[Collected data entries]
■ ■ ■ ■ ■

/-- The running cascade that a tile's command belongs to: its master and its members (R136). -/
def State.cascadeOf (s : State) (t : Nat) (e : Engine) : Option (Nat × List Nat) :=
  let die := s.dieOf t
  ((List.range s.tilesPerDie).map (fun p => die * s.tilesPerDie + p)).findSome? (fun q =>
    match s.runningOf q e, s.runningOf t e with
    | some r, some x =>
      let c := s.cascadeCmd q r.cmd
      let ts := membersOf q (s.maskTiles die (cascMask c))
      if cascMaster c.op c.w && !(r.stage == .cascade) && ts.contains t
          && (q = t || (cascMember x.cmd.op && !(x.stage == .cascade) && cascId x.cmd = cascId c)) then
        some (q, ts.filter (fun m => (s.runningOf m e).isSome))
      else none
    | _, _ => none)

/-- A command fails; a cascade's master fails its members with it (R140). -/
def State.failCmd (s : State) (t : Nat) (e : Engine) (r : Running) (st : Status) (addr : Nat) : State :=
  let c := s.cascadeCmd t r.cmd
  let ts := if cascMaster c.op c.w then membersOf t (s.maskTiles (s.dieOf t) (cascMask c)) else [t]
  ts.foldl (fun s q =>
    match s.runningOf q e with
    | some x => if q = t || x.stage == .cascade then s.failRunning q e x c (queuedMember c (q = t)) st addr else s
    | none => s) s

end Sys2Proof.Machine
end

■ ■ ■ ■ ■

### Description of the task
Lines from the one that contains "match s.runningOf q e with" through the final line of the entries must be duplicated exactly, and no other lines.

### Output for this exercise
    match s.runningOf q e with
    | some x => if q = t || x.stage == .cascade then s.failRunning q e x c (queuedMember c (q = t)) st addr else s
    | none => s) s

end Sys2Proof.Machine
end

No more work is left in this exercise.